The Opportunity in Mid-Market AI
The launch comes as Gulf economies continue to invest heavily in artificial intelligence and digital transformation. The UAE has been among the region’s most visible AI adopters, with its National Strategy for Artificial Intelligence 2031 setting out a long-term ambition to make the country a global AI leader.
At the company level, however, AI adoption remains uneven. Large corporations often have the budget to build internal teams or hire major consultancies, while smaller firms can rely on generic software tools. Mid-market companies frequently sit between those two options: large enough to have complex operations, but not always large enough to support costly enterprise AI programs.
Algebra AI’s launch announcement argues that this is the opening it wants to address. The company says there are more than 30,000 mid-market businesses in the GCC and that many need AI systems built around how they actually operate, rather than tools that require them to redesign their businesses around software.
From Deliveroo Middle East to Algebra AI
Algebra AI is led by co-founder and CEO Anis Harb, who previously built and scaled Deliveroo’s Middle East business. The launch release says Harb grew Deliveroo’s regional operation from launch to more than $1 billion in gross transaction value.
Harb has framed Algebra AI around a practical operating problem: as companies grow, higher volumes often bring more process, more employees and more coordination work. AI, in Algebra AI’s view, can change that equation if it is embedded into the workflows where decisions and handoffs actually happen.
Anis Harb said: “There are more than 30,000 mid-market businesses in the GCC, but while these businesses that form the backbone of this economy have been told AI is for them, the market has not produced a model that works for how they actually operate.”
He added that Algebra AI is “distinct from a typical SaaS provider,” saying the company studies how a business works, builds AI systems around it and stays accountable for the outcome.
Funding Support for GCC Expansion
BECO Capital said Algebra AI is the first company it has co-founded and incubated from inception. The investor framed the launch as a response to a widening AI adoption gap, where large enterprises are moving quickly while many mid-market companies remain underserved.
The funding group also includes Silicon Badia, Waseel Investments and Infinity Constellation. Francis Pedraza, co-founder of Infinity Constellation and founder of Invisible Technologies, said: “My teams have spent a decade figuring out what it takes to make AI work inside real businesses - doing the messy work inside the business, not as a demo, but as a system that runs every day.”
Algebra AI plans to use the financing to expand its client base across the GCC and grow its operations and AI engineering team. The company said it will continue deepening its managed service capabilities across multiple sectors.

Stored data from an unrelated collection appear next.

-- ==== Sys2Proof/Tests/Slice0.lean ====
section
/-! SUPPORT. Tests. Expected values come from the spec's worked examples and tables, or from its formulas worked by hand;
each test names its source. The last part holds, for each obligation, states that meet its hypotheses. -/

namespace Sys2Proof.Tests

open Sys2Proof Sys2Proof.Machine

/-! ### Builders -/

/-- The state an outcome leads to. -/
def after (o : Host.Outcome State Fault Refusal) : State :=
  match o with
  | .next s => s
  | .fault _ => State.reset
  | .refused _ => State.reset

/-- Station 4 after start-up with the default configuration, IDLE. -/
def up : State := { State.reset with phase := .running, station := 4 }

/-- A show state with a show number. -/
def inShow (x : ShowState) (s : State) : State :=
  { s with ctl := { s.ctl with state := x, number := some 3 }
           jets := { s.jets with causes := { s.jets.causes with ending := false } } }

/-- Every interlock input due to change its qualified state (R184). -/
def marked (s : State) : State := { s with locks := { s.locks with due := Vector.replicate 14 true } }

/-- ESTOP pressed and let go. -/
def pressed (s : State) : State := after (exec .estopReleased (marked (after (exec .estopAsserted (marked s)))))

/-- A frame fully received, the line about to go idle. -/
def heard (bytes : List Byte) (s : State) : State :=
  { s with line := { s.line with rx := { Receiver.cleared true with
      bytes := bytes, count := bytes.length, capture := some 0#32 } } }

/-- A frame from station 30. -/
def hears (kind : Nat) (payload : List Byte) (s : State) : State := heard (frameBytes kind 30 payload) s

/-- A SHOW payload: operation, show 3, group mask 1, start LT, fade. -/
def showPayload (op start fade : Nat) : List Byte :=
  bytes8 op ++ bytes8 3 ++ bytes8 1 ++ bytes32 start ++ bytes16 fade ++ [0#8, 0#8, 0#8]

/-- A JET cue record: due, kind byte, mask, ramp, height. -/
def jetRecord (due kind mask ramp height : Nat) : List Byte :=
  bytes32 due ++ bytes8 kind ++ bytes16 mask ++ bytes8 0 ++ bytes16 ramp ++ bytes16 height ++ List.replicate 4 0#8

/-- A CUE payload of one record for group 1. -/
def cuePayload (record : List Byte) : List Byte := bytes8 1 ++ bytes8 0 ++ record

/-- A pump with a state and speeds. -/
def withPump (j : Jet) (x : PumpState) (v : Nat) (s : State) : State :=
  setPump j { Pump.start x with sReq := v, sB := v, sOut := v } s

/-- A queue entry of a page. -/
def entryOf (page : Nat) (purpose : Purpose) (stream : Option StreamId) (x : EntryState) : QueueEntry :=
  { page := page, purpose := purpose, kind := .demand, stream := stream, state := x, discard := false, slot := 0 }

/-- A read in hand, alone in the queue, with slot 0. -/
def reading (e : QueueEntry) (s : State) : State :=
  { s with flash := { s.flash with
      queue := [e], slots := s.flash.slots.set 0 (.reserved e.page e.stream), portBusy := true, timer := some 5 } }

/-- A page of zeros but for its first bytes. -/
def page (bytes : List Byte) (h : bytes.length ≤ 2048) : Vector Byte pageBytes :=
  ⟨⟨bytes ++ List.replicate (2048 - bytes.length) 0#8⟩, by simp [pageBytes]; omega⟩

/-- A page with every byte 0. -/
def blankPage : Vector Byte pageBytes := Vector.replicate pageBytes 0#8

/-- A configuration block of the default values with every jet disabled, its CRC-16 at its end (12.3). -/
def goodBlock : List Byte :=
  let body : List Byte := bytes32 0 ++ bytes8 1 ++ bytes8 6 ++ bytes16 0 ++ bytes32 0 ++ bytes16 60 ++ bytes16 120 ++ bytes16 160 ++
    bytes16 50 ++ bytes16 5 ++ bytes16 50 ++ bytes16 300 ++ bytes16 4000 ++ bytes16 3000 ++ bytes8 5 ++ bytes8 0 ++
    bytes16 0 ++ bytes16 0 ++ bytes16 0x3FFD ++ bytes16 0 ++ bytes16 601 ++ bytes16 0 ++ bytes16 1001 ++ bytes16 0 ++
    bytes16 1001 ++ bytes16 0 ++ bytes16 1001 ++ bytes24 0xFFFFF ++ List.replicate 583 0#8 ++
    (List.range 12).flatMap (fun _ => [1#8, 255#8])
  body ++ crcBytes body

/-- Four CLEAN sectors. -/
def clean : Verdicts := ⟨.clean, .clean, .clean, .clean⟩

/-! ### Well-formedness: one ill-formed command for each check -/

theorem test_wf_refuses_station_0 : (Instr.peerRemoval 0).wellFormed = false := by decide
theorem test_wf_refuses_station_32 : (Instr.peerRemoval 32).wellFormed = false := by decide
theorem test_wf_takes_station_31 : (Instr.peerRemoval 31).wellFormed = true := by decide
theorem test_wf_refuses_bit_860 : (Instr.attemptFailed 860).wellFormed = false := by decide
theorem test_wf_takes_bit_859 : (Instr.attemptFailed 859).wellFormed = true := by decide
theorem test_wf_takes_reset : Instr.reset.wellFormed = true := by decide

/-! ### Decoding: the table gives no row any bits -/

theorem test_no_word_decodes : decodeTableWord 8 0 = none := by decide

/-! ### CRC and fields -/

/-- R5's worked computation. -/
theorem test_crc_of_00 : crc16 [0x00#8] = 0xE1F0#16 := by decide

/-- R5: the nine bytes 31h to 39h. -/
theorem test_crc_of_123456789 :
    crc16 [0x31#8, 0x32#8, 0x33#8, 0x34#8, 0x35#8, 0x36#8, 0x37#8, 0x38#8, 0x39#8] = 0x29B1#16 := by decide +kernel

/-- R2: a start bit of 0, the data bits least significant first, a stop bit of 1. -/
theorem test_line_bits : lineBits 0xA5#8 = [false, true, false, true, false, false, true, false, true, true] := by decide

/-- 1.7: station 9's SOURCE differs from station 4's first in its first data bit, which is sent as 1. -/
theorem test_mismatch_bit : (frameBits (frameBytes 1 9 []))[21]? = some true ∧
    (frameBits (frameBytes 1 4 []))[21]? = some false := by decide

/-! ### RESET and START_UP_SEQUENCE -/

/-- R189: reset from a running show. -/
theorem test_reset_clears_show : (after (exec .reset (inShow .running up))).ctl.state = .idle := by decide

/-- R190: the straps give the station number. -/
theorem test_start_up_station : (after (exec (.startUpSequence 9#5) State.reset)).station = 9 := by decide

/-! ### The Show Line -/

/-- A5h on the line, in order of arrival (R2): start bit, 1, 0, 1, 0, 0, 1, 0, 1, stop bit. -/
def bitsA5 : Vector Bool 10 := #v[false, true, false, true, false, false, true, false, true, true]

/-- R6: a frame with a wrong CRC counts in RX_CRC. -/
theorem test_bad_crc_counts :
    (after (exec .lineIdleDetection (heard [0xA5#8, 5#8, 30#8, 1#8, 4#8, 0#8, 0#8] up))).counters.rxCrc = 1 := by decide +kernel

/-- R24: a beacon of LT 1,000,250 captured at 1,000,000 gives +250. -/
theorem test_offset_250 : (peerOfBeacon 5 (bytes32 1000250) 1000000#32 0#32).offset.toInt = 250 := by decide

/-- R24: LT 5 captured at 4,294,967,290 gives +11. -/
theorem test_offset_wraps : (peerOfBeacon 5 (bytes32 5) 4294967290#32 0#32).offset.toInt = 11 := by decide

/-- R12: LINE_BUSY abandons a count. -/
theorem test_busy_abandons :
    (after (exec .lineBusy { up with line := { up.line with tx := .deferring 30 } })).line.tx = .quiet := by decide

/-- R2: the bits of A5h, sent least significant first, after the edge that begins the byte; and the same with no edge. -/
theorem test_byte_stored :
    (after (exec (.byteReceived bitsA5) (after (exec .lineBusy (heard [] up))))).line.rx.bytes = [0xA5#8] ∧
    (after (exec (.byteReceived bitsA5) (heard [] up))).line.rx.bytes = [] := by decide

/-- R2: the stop bit 0 breaks a byte; the start bit 1 drops it, whatever its stop bit reads. -/
theorem test_byte_not_stored : receivedByte (bitsA5.set 9 false) = .broken ∧ receivedByte (bitsA5.set 0 true) = .glitch ∧
    receivedByte ((bitsA5.set 0 true).set 9 false) = .glitch := by decide

/-- R13: with both slots WAITING the beacon goes first. -/
theorem test_beacon_first :
    (after (exec .deferralExpiry { up with line := { up.line with
      tx := .deferring 24, beacon := waitingSlot [], status := waitingSlot [] } })).line.beacon.use = .sending := by decide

Turning AI Pilots into Daily Workflows
The broader significance of Algebra AI’s launch is not only the size of the round, but the type of AI demand it reflects. In the first phase of generative AI adoption, many companies experimented with chatbots, content tools and productivity assistants. The next phase is more operational: using AI to help manage internal workflows, reduce manual coordination and improve decision-making in everyday business processes.
That shift is especially relevant in the Gulf, where governments and large companies are pushing digital transformation while private-sector businesses look for measurable returns from AI investment. Mid-market firms are not usually asking whether AI is interesting; the harder question is whether it can be implemented without adding more complexity than it removes.
Algebra AI is positioning its answer around managed, workflow-specific systems rather than one-size-fits-all software. Its early test will be whether it can prove that model across industries where operations are messy, exceptions are frequent and accountability matters after the first deployment.
The company’s launch gives the GCC’s AI services market another closely watched entrant, one focused less on hype around autonomous agents and more on the unglamorous operational work of making those systems useful inside real businesses.